FastQS recently announced the launch of its modern cloud-based Complaint Management Solution designed specifically for the medical device industry. With FastQS, medical device companies can easily process complaints paperlessly and compliantly.
Robust complaint management is a requirement under the Code of Federal Regulations Title 21 and is enforced by the FDA through regular inspections. In the past 5 years, complaint handling processes have consistently been a top issue during FDA Inspections, attributing to numerous 483s and Warning Letters filed against noncompliant device manufacturers.
An overwhelming majority of medical device companies utilize a highly-manual, paper-based complaint handling process. Coupled with the risk for data loss and security concerns, this becomes a deceptively expensive option. The increasing adoption of cloud enables FastQS to offer an easy-to-use and affordable solution. Since the application was designed with the regulations in mind, very little customization or maintenance is required.

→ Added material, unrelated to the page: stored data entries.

/-- What `completeBlock` keeps. -/
@[simp] theorem State.completeBlock_keeps (s : State) (i : Fin 8) :
    (s.completeBlock i).pending = s.pending ∧ (s.completeBlock i).clock = s.clock ∧ (s.completeBlock i).cfe = s.cfe ∧
      (s.completeBlock i).crg = s.crg ∧ (s.completeBlock i).rtr = s.rtr ∧ (s.completeBlock i).lvm = s.lvm ∧
      (s.completeBlock i).dfl = s.dfl ∧ (s.completeBlock i).rsp = s.rsp ∧ (s.completeBlock i).sns = s.sns ∧
      (s.completeBlock i).psc = s.psc ∧ (s.completeBlock i).link = s.link ∧ (s.completeBlock i).notices = s.notices := by
  unfold State.completeBlock
  (repeat' split) <;> simp

/-- What `addSlot` keeps. -/
@[simp] theorem State.addSlot_keeps (s : State) (i : Fin 8) (b : List Byte) (n : Nat) (f : FlagSet) :
    (s.addSlot i b n f).pending = s.pending ∧ (s.addSlot i b n f).clock = s.clock ∧ (s.addSlot i b n f).cfe = s.cfe ∧
      (s.addSlot i b n f).crg = s.crg ∧ (s.addSlot i b n f).rtr = s.rtr ∧ (s.addSlot i b n f).lvm = s.lvm ∧
      (s.addSlot i b n f).dfl = s.dfl ∧ (s.addSlot i b n f).rsp = s.rsp ∧ (s.addSlot i b n f).sns = s.sns ∧
      (s.addSlot i b n f).psc = s.psc ∧ (s.addSlot i b n f).link = s.link ∧ (s.addSlot i b n f).notices = s.notices := by
  unfold State.addSlot
  simp only []
  split <;> simp

/-- What `endMark` keeps. -/
@[simp] theorem State.endMark_keeps (s : State) (i : Fin 8) :
    (s.endMark i).pending = s.pending ∧ (s.endMark i).clock = s.clock ∧ (s.endMark i).cfe = s.cfe ∧
      (s.endMark i).crg = s.crg ∧ (s.endMark i).rtr = s.rtr ∧ (s.endMark i).lvm = s.lvm ∧ (s.endMark i).dfl = s.dfl ∧
      (s.endMark i).rsp = s.rsp ∧ (s.endMark i).sns = s.sns ∧ (s.endMark i).psc = s.psc ∧ (s.endMark i).link = s.link ∧
      (s.endMark i).notices = s.notices := by
  unfold State.endMark
  (repeat' split) <;> simp

/-- What `endMarks` keeps. -/
@[simp] theorem State.endMarks_keeps (s : State) (is : List (Fin 8)) :
    (s.endMarks is).pending = s.pending ∧ (s.endMarks is).clock = s.clock ∧ (s.endMarks is).cfe = s.cfe ∧
      (s.endMarks is).crg = s.crg ∧ (s.endMarks is).rtr = s.rtr ∧ (s.endMarks is).lvm = s.lvm ∧
      (s.endMarks is).dfl = s.dfl ∧ (s.endMarks is).rsp = s.rsp ∧ (s.endMarks is).sns = s.sns ∧
      (s.endMarks is).psc = s.psc ∧ (s.endMarks is).link = s.link ∧ (s.endMarks is).notices = s.notices := by
  unfold State.endMarks
  exact ⟨foldl_keeps (keep := State.pending) (fun t b => by simp) _ _,
    foldl_keeps (keep := State.clock) (fun t b => by simp) _ _,
    foldl_keeps (keep := State.cfe) (fun t b => by simp) _ _,
    foldl_keeps (keep := State.crg) (fun t b => by simp) _ _,
    foldl_keeps (keep := State.rtr) (fun t b => by simp) _ _,
    foldl_keeps (keep := State.lvm) (fun t b => by simp) _ _,
    foldl_keeps (keep := State.dfl) (fun t b => by simp) _ _,
    foldl_keeps (keep := State.rsp) (fun t b => by simp) _ _,
    foldl_keeps (keep := State.sns) (fun t b => by simp) _ _,
    foldl_keeps (keep := State.psc) (fun t b => by simp) _ _,
    foldl_keeps (keep := State.link) (fun t b => by simp) _ _,
    foldl_keeps (keep := State.notices) (fun t b => by simp) _ _⟩

/-- What `grantSlot` keeps. -/
@[simp] theorem State.grantSlot_keeps (s : State) :
    (s.grantSlot).pending = s.pending ∧ (s.grantSlot).clock = s.clock ∧ (s.grantSlot).cfe = s.cfe ∧
      (s.grantSlot).crg = s.crg ∧ (s.grantSlot).rtr = s.rtr ∧ (s.grantSlot).lvm = s.lvm ∧ (s.grantSlot).dfl = s.dfl ∧
      (s.grantSlot).rsp = s.rsp ∧ (s.grantSlot).sns = s.sns ∧ (s.grantSlot).psc = s.psc ∧ (s.grantSlot).link = s.link ∧
      (s.grantSlot).notices = s.notices := by
  unfold State.grantSlot
  (repeat' split) <;> simp

/-- What `closeStreamLoss` keeps. -/
@[simp] theorem State.closeStreamLoss_keeps (s : State) (i : Fin 8) :
    (s.closeStreamLoss i).pending = s.pending ∧ (s.closeStreamLoss i).clock = s.clock ∧ (s.closeStreamLoss i).cfe = s.cfe ∧
      (s.closeStreamLoss i).crg.rings = s.crg.rings ∧ (s.closeStreamLoss i).crg.w = s.crg.w ∧
      (s.closeStreamLoss i).crg.e = s.crg.e ∧ (s.closeStreamLoss i).crg.sideConsumer = s.crg.sideConsumer ∧
      (s.closeStreamLoss i).crg.streamConsumer = s.crg.streamConsumer ∧
      (s.closeStreamLoss i).crg.sideLost = s.crg.sideLost ∧ (s.closeStreamLoss i).rtr = s.rtr ∧
      (s.closeStreamLoss i).lvm = s.lvm ∧ (s.closeStreamLoss i).rsp = s.rsp ∧ (s.closeStreamLoss i).sas = s.sas ∧
      (s.closeStreamLoss i).oq = s.oq ∧ (s.closeStreamLoss i).sns = s.sns ∧ (s.closeStreamLoss i).psc = s.psc ∧
      (s.closeStreamLoss i).link = s.link := by
  unfold State.closeStreamLoss
  (repeat' split) <;> simp

/-- What `closeSideLoss` keeps. -/
@[simp] theorem State.closeSideLoss_keeps (s : State) (x : Side) :
    (s.closeSideLoss x).pending = s.pending ∧ (s.closeSideLoss x).clock = s.clock ∧ (s.closeSideLoss x).cfe = s.cfe ∧
      (s.closeSideLoss x).crg.rings = s.crg.rings ∧ (s.closeSideLoss x).crg.w = s.crg.w ∧
      (s.closeSideLoss x).crg.e = s.crg.e ∧ (s.closeSideLoss x).crg.sideConsumer = s.crg.sideConsumer ∧
      (s.closeSideLoss x).crg.streamConsumer = s.crg.streamConsumer ∧
      (s.closeSideLoss x).crg.streamLost = s.crg.streamLost ∧ (s.closeSideLoss x).rtr = s.rtr ∧
      (s.closeSideLoss x).lvm = s.lvm ∧ (s.closeSideLoss x).rsp = s.rsp ∧ (s.closeSideLoss x).sas = s.sas ∧
      (s.closeSideLoss x).oq = s.oq ∧ (s.closeSideLoss x).sns = s.sns ∧ (s.closeSideLoss x).psc = s.psc ∧
      (s.closeSideLoss x).link = s.link := by
  unfold State.closeSideLoss
  (repeat' split) <;> simp

/-- What `closeLosses` keeps. -/
@[simp] theorem State.closeLosses_keeps (s : State) :
    (s.closeLosses).pending = s.pending ∧ (s.closeLosses).clock = s.clock ∧ (s.closeLosses).cfe = s.cfe ∧
      (s.closeLosses).crg.rings = s.crg.rings ∧ (s.closeLosses).crg.w = s.crg.w ∧ (s.closeLosses).crg.e = s.crg.e ∧
      (s.closeLosses).crg.sideConsumer = s.crg.sideConsumer ∧ (s.closeLosses).crg.streamConsumer = s.crg.streamConsumer ∧
      (s.closeLosses).rtr = s.rtr ∧ (s.closeLosses).lvm = s.lvm ∧ (s.closeLosses).rsp = s.rsp ∧
      (s.closeLosses).sas = s.sas ∧ (s.closeLosses).oq = s.oq ∧ (s.closeLosses).sns = s.sns ∧ (s.closeLosses).psc = s.psc ∧
      (s.closeLosses).link = s.link := by
  unfold State.closeLosses
  exact ⟨(foldl_keeps (keep := State.pending) (fun t b => by simp) _ _).trans (foldl_keeps (keep := State.pending) (fun t b => by simp) _ _),
    (foldl_keeps (keep := State.clock) (fun t b => by simp) _ _).trans (foldl_keeps (keep := State.clock) (fun t b => by simp) _ _),
    (foldl_keeps (keep := State.cfe) (fun t b => by simp) _ _).trans (foldl_keeps (keep := State.cfe) (fun t b => by simp) _ _),
    (foldl_keeps (keep := fun t => t.crg.rings) (fun t b => by simp) _ _).trans (foldl_keeps (keep := fun t => t.crg.rings) (fun t b => by simp) _ _),
    (foldl_keeps (keep := fun t => t.crg.w) (fun t b => by simp) _ _).trans (foldl_keeps (keep := fun t => t.crg.w) (fun t b => by simp) _ _),
    (foldl_keeps (keep := fun t => t.crg.e) (fun t b => by simp) _ _).trans (foldl_keeps (keep := fun t => t.crg.e) (fun t b => by simp) _ _),
    (foldl_keeps (keep := fun t => t.crg.sideConsumer) (fun t b => by simp) _ _).trans (foldl_keeps (keep := fun t => t.crg.sideConsumer) (fun t b => by simp) _ _),
    (foldl_keeps (keep := fun t => t.crg.streamConsumer) (fun t b => by simp) _ _).trans (foldl_keeps (keep := fun t => t.crg.streamConsumer) (fun t b => by simp) _ _),
    (foldl_keeps (keep := State.rtr) (fun t b => by simp) _ _).trans (foldl_keeps (keep := State.rtr) (fun t b => by simp) _ _),
    (foldl_keeps (keep := State.lvm) (fun t b => by simp) _ _).trans (foldl_keeps (keep := State.lvm) (fun t b => by simp) _ _),
    (foldl_keeps (keep := State.rsp) (fun t b => by simp) _ _).trans (foldl_keeps (keep := State.rsp) (fun t b => by simp) _ _),
    (foldl_keeps (keep := State.sas) (fun t b => by simp) _ _).trans (foldl_keeps (keep := State.sas) (fun t b => by simp) _ _),
    (foldl_keeps (keep := State.oq) (fun t b => by simp) _ _).trans (foldl_keeps (keep := State.oq) (fun t b => by simp) _ _),
    (foldl_keeps (keep := State.sns) (fun t b => by simp) _ _).trans (foldl_keeps (keep := State.sns) (fun t b => by simp) _ _),
    (foldl_keeps (keep := State.psc) (fun t b => by simp) _ _).trans (foldl_keeps (keep := State.psc) (fun t b => by simp) _ _),
    (foldl_keeps (keep := State.link) (fun t b => by simp) _ _).trans (foldl_keeps (keep := State.link) (fun t b => by simp) _ _)⟩

/-- What `takeGroup` keeps. -/
@[simp] theorem State.takeGroup_keeps (s : State) (i : Fin 8) (ts : TrackSet) :
    (s.takeGroup i ts).pending = s.pending ∧ (s.takeGroup i ts).clock = s.clock ∧ (s.takeGroup i ts).cfe = s.cfe ∧
      (s.takeGroup i ts).crg.rings = s.crg.rings ∧ (s.takeGroup i ts).crg.w = s.crg.w ∧ (s.takeGroup i ts).crg.e = s.crg.e ∧
      (s.takeGroup i ts).crg.sideConsumer = s.crg.sideConsumer ∧
      (s.takeGroup i ts).crg.streamConsumer = s.crg.streamConsumer ∧ (s.takeGroup i ts).crg.sideLost = s.crg.sideLost ∧
      (s.takeGroup i ts).rtr = s.rtr ∧ (s.takeGroup i ts).lvm = s.lvm ∧ (s.takeGroup i ts).rsp = s.rsp ∧
      (s.takeGroup i ts).sns = s.sns ∧ (s.takeGroup i ts).psc = s.psc ∧ (s.takeGroup i ts).link = s.link := by
  unfold State.takeGroup
  simp only []
  (repeat' split) <;> simp

/-- What `finishResampler` keeps. -/
@[simp] theorem State.finishResampler_keeps (s : State) (x : Side) :
    (s.finishResampler x).pending = s.pending ∧ (s.finishResampler x).clock = s.clock ∧ (s.finishResampler x).cfe = s.cfe ∧
      (s.finishResampler x).crg = s.crg ∧ (s.finishResampler x).rtr = s.rtr ∧ (s.finishResampler x).lvm = s.lvm ∧
      (s.finishResampler x).dfl = s.dfl ∧ (s.finishResampler x).sns = s.sns ∧ (s.finishResampler x).psc = s.psc ∧
      (s.finishResampler x).link = s.link ∧ (s.finishResampler x).notices = s.notices := by
  simp [State.finishResampler]

/-- What `advanceSide` keeps. -/
@[simp] theorem State.advanceSide_keeps (s : State) (x : Side) (n : Nat) :
    (s.advanceSide x n).pending = s.pending ∧ (s.advanceSide x n).clock = s.clock ∧ (s.advanceSide x n).cfe = s.cfe ∧
      (s.advanceSide x n).crg.rings = s.crg.rings ∧ (s.advanceSide x n).crg.w = s.crg.w ∧
      (s.advanceSide x n).crg.e = s.crg.e ∧ (s.advanceSide x n).crg.sideConsumer = s.crg.sideConsumer ∧
      (s.advanceSide x n).crg.streamConsumer = s.crg.streamConsumer ∧
      (s.advanceSide x n).crg.streamLost = s.crg.streamLost ∧ (s.advanceSide x n).rtr = s.rtr ∧
      (s.advanceSide x n).lvm = s.lvm ∧ (s.advanceSide x n).sns = s.sns ∧ (s.advanceSide x n).psc = s.psc ∧
      (s.advanceSide x n).link = s.link := by
  unfold State.advanceSide
  simp only []
  split <;> simp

FastQS has taken industry best practices from regulatory experts and put them into a first-rate enterprise solution. “FastQS is about changing the way we see quality in the medical device industry. We believe that providing affordable regulatory solutions will drive improved patient safety and reduce overall healthcare costs.” said Alvin Tai, CEO and co-founder of FastQS.
FastQS Features Include:
- Compliancy: FastQS is compliant to FDA CFR Title 21 Part 820 – Quality System Regulations, Part 803 – Medical Device Reporting and Part 11 – Electronic Records; Electronic Signatures.
- Trending Codes: Assign relevant codes to each complaint for advanced trending capabilities. Identify quality issues quickly and accurately.
- Complaint Network: Link complaints to a similar “master” complaint to avoid repeating unnecessary investigations.
- RMA Link: Connect with an externally generated RMA number to link complaints with returned material.
- Quick Setup: FastQS provides all the necessary procedure templates, software validation documentation and guidance to quickly integrate with any quality system.